One man from Greensboro, North Carolina, wondered the same when news broke of Russia moving their blood supply to the Ukrainian border in late January.

Billy White said that after hearing the news he immediately reached out to his 18-year-old stepdaughter in Ternopil, Ukraine.

The current figures estimate that more than 2.8 million Ukrainians have fled the country since the Russian invasion began on February 24, according to the United Nations. White said his stepdaughter, Sofia, and her grandmother were some of the first thousand people to successfully escape.

White told Newsweek that Sofia moved back to Ukraine to live with her grandparents after spending a few years at school in North Carolina. He said the two see each other every summer and keep in contact via Facebook messenger.

In January, White started asking Sofia if she would consider coming back to North Carolina but said she replied that she was not worried about an invasion.

“I said, I think you ought to come back,” White told Newsweek. “Then once the invasion happened, she’s like ‘get me out of here.’”

He recounted receiving videos from Sofia who sat on her porch in Ternopil and filmed the Russian missile attack lighting up the sky.

“There’s one video, it’s nighttime, she’s on her porch and the air raid sirens are going off,” White said. “That was day two, and I’m like, you’re getting out of there.”

White said that on the third day of the invasion, February 27, he arranged for one of Sofia’s cousins to drive her and her grandmother to Poland, but the arrangements fell through.

“The next day, she was able to catch a bus, she and her grandmother,” White said. “It took them like 36 hours to get over the border. Just madness, and it’s worse now because there are more refugees now.”

Sofia and her grandmother left on the bus for the Polish border on March 2 and were some of the first people to successfully escape the country. Once they arrived, White said he arranged for them to stay at a hotel in Warsaw.

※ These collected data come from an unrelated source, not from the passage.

-- ==== Sys2Proof/Laws/State.lean ====
section
/-! SUPPORT. Laws/State.lean: what each named update of the state leaves alone, field by field, and what it reads back as. -/

namespace Sys2Proof.Machine

@[simp] theorem setWave_frame (s : State) (w : Wave) :
    (s.setWave w).own = s.own ∧ (s.setWave w).mem = s.mem ∧ (s.setWave w).ord = s.ord ∧
    (s.setWave w).groups = s.groups ∧ (s.setWave w).quarters = s.quarters ∧ (s.setWave w).objs = s.objs ∧
    (s.setWave w).reqs = s.reqs ∧ (s.setWave w).colls = s.colls ∧ (s.setWave w).estates = s.estates ∧
    (s.setWave w).holdings = s.holdings ∧ (s.setWave w).launches = s.launches ∧ (s.setWave w).queues = s.queues ∧
    (s.setWave w).saved = s.saved ∧ (s.setWave w).armedD = s.armedD ∧ (s.setWave w).armedR = s.armedR ∧
    (s.setWave w).worlds = s.worlds ∧ (s.setWave w).seqs = s.seqs ∧ (s.setWave w).slots = s.slots ∧
    (s.setWave w).invals = s.invals ∧ (s.setWave w).parts = s.parts ∧ (s.setWave w).contexts = s.contexts ∧
    (s.setWave w).pkg = s.pkg ∧ (s.setWave w).repair = s.repair ∧ (s.setWave w).msglog = s.msglog ∧
    (s.setWave w).records = s.records :=
  ⟨rfl, rfl, rfl, rfl, rfl, rfl, rfl, rfl, rfl, rfl, rfl, rfl, rfl, rfl, rfl, rfl, rfl, rfl, rfl, rfl, rfl, rfl, rfl, rfl, rfl⟩

@[simp] theorem onWave_frame (s : State) (u : Nat) (f : Wave → Wave) :
    (s.onWave u f).own = s.own ∧ (s.onWave u f).mem = s.mem ∧ (s.onWave u f).ord = s.ord ∧
    (s.onWave u f).groups = s.groups ∧ (s.onWave u f).quarters = s.quarters ∧ (s.onWave u f).objs = s.objs ∧
    (s.onWave u f).reqs = s.reqs ∧ (s.onWave u f).colls = s.colls ∧ (s.onWave u f).estates = s.estates ∧
    (s.onWave u f).holdings = s.holdings ∧ (s.onWave u f).launches = s.launches ∧ (s.onWave u f).queues = s.queues ∧
    (s.onWave u f).saved = s.saved ∧ (s.onWave u f).armedD = s.armedD ∧ (s.onWave u f).armedR = s.armedR ∧
    (s.onWave u f).worlds = s.worlds ∧ (s.onWave u f).seqs = s.seqs ∧ (s.onWave u f).slots = s.slots ∧
    (s.onWave u f).invals = s.invals ∧ (s.onWave u f).parts = s.parts ∧ (s.onWave u f).contexts = s.contexts ∧
    (s.onWave u f).pkg = s.pkg ∧ (s.onWave u f).repair = s.repair ∧ (s.onWave u f).msglog = s.msglog ∧
    (s.onWave u f).records = s.records :=
  ⟨rfl, rfl, rfl, rfl, rfl, rfl, rfl, rfl, rfl, rfl, rfl, rfl, rfl, rfl, rfl, rfl, rfl, rfl, rfl, rfl, rfl, rfl, rfl, rfl, rfl⟩

@[simp] theorem dropWave_frame (s : State) (u : Nat) :
    (s.dropWave u).own = s.own ∧ (s.dropWave u).mem = s.mem ∧ (s.dropWave u).ord = s.ord ∧
    (s.dropWave u).groups = s.groups ∧ (s.dropWave u).quarters = s.quarters ∧ (s.dropWave u).objs = s.objs ∧
    (s.dropWave u).reqs = s.reqs ∧ (s.dropWave u).colls = s.colls ∧ (s.dropWave u).estates = s.estates ∧
    (s.dropWave u).holdings = s.holdings ∧ (s.dropWave u).launches = s.launches ∧ (s.dropWave u).queues = s.queues ∧
    (s.dropWave u).saved = s.saved ∧ (s.dropWave u).armedD = s.armedD ∧ (s.dropWave u).armedR = s.armedR ∧
    (s.dropWave u).worlds = s.worlds ∧ (s.dropWave u).seqs = s.seqs ∧ (s.dropWave u).slots = s.slots ∧
    (s.dropWave u).invals = s.invals ∧ (s.dropWave u).parts = s.parts ∧ (s.dropWave u).contexts = s.contexts ∧
    (s.dropWave u).pkg = s.pkg ∧ (s.dropWave u).repair = s.repair ∧ (s.dropWave u).msglog = s.msglog ∧
    (s.dropWave u).records = s.records :=
  ⟨rfl, rfl, rfl, rfl, rfl, rfl, rfl, rfl, rfl, rfl, rfl, rfl, rfl, rfl, rfl, rfl, rfl, rfl, rfl, rfl, rfl, rfl, rfl, rfl, rfl⟩

@[simp] theorem onGroup_frame (s : State) (l g : Nat) (f : Group → Group) :
    (s.onGroup l g f).own = s.own ∧ (s.onGroup l g f).mem = s.mem ∧ (s.onGroup l g f).ord = s.ord ∧
    (s.onGroup l g f).waves = s.waves ∧ (s.onGroup l g f).quarters = s.quarters ∧ (s.onGroup l g f).objs = s.objs ∧
    (s.onGroup l g f).reqs = s.reqs ∧ (s.onGroup l g f).colls = s.colls ∧ (s.onGroup l g f).estates = s.estates ∧
    (s.onGroup l g f).holdings = s.holdings ∧ (s.onGroup l g f).launches = s.launches ∧
    (s.onGroup l g f).queues = s.queues ∧ (s.onGroup l g f).saved = s.saved ∧ (s.onGroup l g f).armedD = s.armedD ∧
    (s.onGroup l g f).armedR = s.armedR ∧ (s.onGroup l g f).worlds = s.worlds ∧ (s.onGroup l g f).seqs = s.seqs ∧
    (s.onGroup l g f).slots = s.slots ∧ (s.onGroup l g f).invals = s.invals ∧ (s.onGroup l g f).parts = s.parts ∧
    (s.onGroup l g f).contexts = s.contexts ∧ (s.onGroup l g f).pkg = s.pkg ∧ (s.onGroup l g f).repair = s.repair ∧
    (s.onGroup l g f).msglog = s.msglog ∧ (s.onGroup l g f).records = s.records :=
  ⟨rfl, rfl, rfl, rfl, rfl, rfl, rfl, rfl, rfl, rfl, rfl, rfl, rfl, rfl, rfl, rfl, rfl, rfl, rfl, rfl, rfl, rfl, rfl, rfl, rfl⟩

@[simp] theorem onLaunch_frame (s : State) (u : Nat) (f : Launch → Launch) :
    (s.onLaunch u f).own = s.own ∧ (s.onLaunch u f).mem = s.mem ∧ (s.onLaunch u f).ord = s.ord ∧
    (s.onLaunch u f).waves = s.waves ∧ (s.onLaunch u f).groups = s.groups ∧ (s.onLaunch u f).quarters = s.quarters ∧
    (s.onLaunch u f).objs = s.objs ∧ (s.onLaunch u f).reqs = s.reqs ∧ (s.onLaunch u f).colls = s.colls ∧
    (s.onLaunch u f).estates = s.estates ∧ (s.onLaunch u f).holdings = s.holdings ∧
    (s.onLaunch u f).queues = s.queues ∧ (s.onLaunch u f).saved = s.saved ∧ (s.onLaunch u f).armedD = s.armedD ∧
    (s.onLaunch u f).armedR = s.armedR ∧ (s.onLaunch u f).worlds = s.worlds ∧ (s.onLaunch u f).seqs = s.seqs ∧
    (s.onLaunch u f).slots = s.slots ∧ (s.onLaunch u f).invals = s.invals ∧ (s.onLaunch u f).parts = s.parts ∧
    (s.onLaunch u f).contexts = s.contexts ∧ (s.onLaunch u f).pkg = s.pkg ∧ (s.onLaunch u f).repair = s.repair ∧
    (s.onLaunch u f).msglog = s.msglog ∧ (s.onLaunch u f).records = s.records :=
  ⟨rfl, rfl, rfl, rfl, rfl, rfl, rfl, rfl, rfl, rfl, rfl, rfl, rfl, rfl, rfl, rfl, rfl, rfl, rfl, rfl, rfl, rfl, rfl, rfl, rfl⟩

@[simp] theorem onQueue_frame (s : State) (q : Nat) (f : Queue → Queue) :
    (s.onQueue q f).own = s.own ∧ (s.onQueue q f).mem = s.mem ∧ (s.onQueue q f).ord = s.ord ∧
    (s.onQueue q f).waves = s.waves ∧ (s.onQueue q f).groups = s.groups ∧ (s.onQueue q f).quarters = s.quarters ∧
    (s.onQueue q f).objs = s.objs ∧ (s.onQueue q f).reqs = s.reqs ∧ (s.onQueue q f).colls = s.colls ∧
    (s.onQueue q f).estates = s.estates ∧ (s.onQueue q f).holdings = s.holdings ∧
    (s.onQueue q f).launches = s.launches ∧ (s.onQueue q f).saved = s.saved ∧ (s.onQueue q f).armedD = s.armedD ∧
    (s.onQueue q f).armedR = s.armedR ∧ (s.onQueue q f).worlds = s.worlds ∧ (s.onQueue q f).seqs = s.seqs ∧
    (s.onQueue q f).slots = s.slots ∧ (s.onQueue q f).invals = s.invals ∧ (s.onQueue q f).parts = s.parts ∧
    (s.onQueue q f).contexts = s.contexts ∧ (s.onQueue q f).pkg = s.pkg ∧ (s.onQueue q f).repair = s.repair ∧
    (s.onQueue q f).msglog = s.msglog ∧ (s.onQueue q f).records = s.records :=
  ⟨rfl, rfl, rfl, rfl, rfl, rfl, rfl, rfl, rfl, rfl, rfl, rfl, rfl, rfl, rfl, rfl, rfl, rfl, rfl, rfl, rfl, rfl, rfl, rfl, rfl⟩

While Sofia has her Green Card and would technically be able to come to the United States to stay with White, her grandmother must wait until she can receive a visa. He said he was able to arrange an appointment with the embassy for April 19 and Sofia is waiting with her grandmother.

“The first days when she got on that bus her phone died and we couldn’t stay in contact, that was harrowing,” White said. “They had to take an alternate path because of Russian troops, I mean it’s like a movie!”

White recalled his first time flying into the airport in Lviv five years ago.

“When I first landed there were concrete walls all around the airport and as soon as we touched down, I look out the window, I’m like ‘wow, that’s the ghost of Russian oppression,’” White said. “Here it is five years later and it’s back and Lviv Airport has been bombed.”

Now that White knows his family is safely out of Ukraine, he said he hopes more Americans will step up to the plate and help out in any way they can.

“We need to pressure our politicians to be more open to Ukrainian refugees,” White said. “Because some Ukrainians went to Mexico and then they were denied access to the United States through Mexico, I don’t understand that.”

White said he hopes his story about his stepdaughter will bring awareness to how Americans can do their part in supporting Ukrainian refugees.

Currently, more than 1,720,227 refugees have entered Poland, 255,000 entered Hungary, 204,000 entered Slovakia. An estimated 626,000 additional refugees have entered other European countries including Romania, Moldova, and Belarus.

“If you notice in the news, there’s not been any welcoming of any Ukrainian refugees in the United States,” White said. “I don’t think any are here yet, which to me is pathetic. We’re in week three!”

Most refugees entering these countries face more than 24-hour long lines with many waiting without food or water.

“Krakow and Warsaw are starting to swell at the seams now,” White said. “So people who’ve been there need to get out. Open the beds up for people just now coming in and relieve the pressure, and it’s not happening.”

He said his plan is to get Sofia and her grandmother out of Poland so another family can have their hotel room. Once here, he said Sofia will enroll in school in North Carolina.

“We just gotta get them here, everybody can decompress, and then we’ll figure all that out,” White said.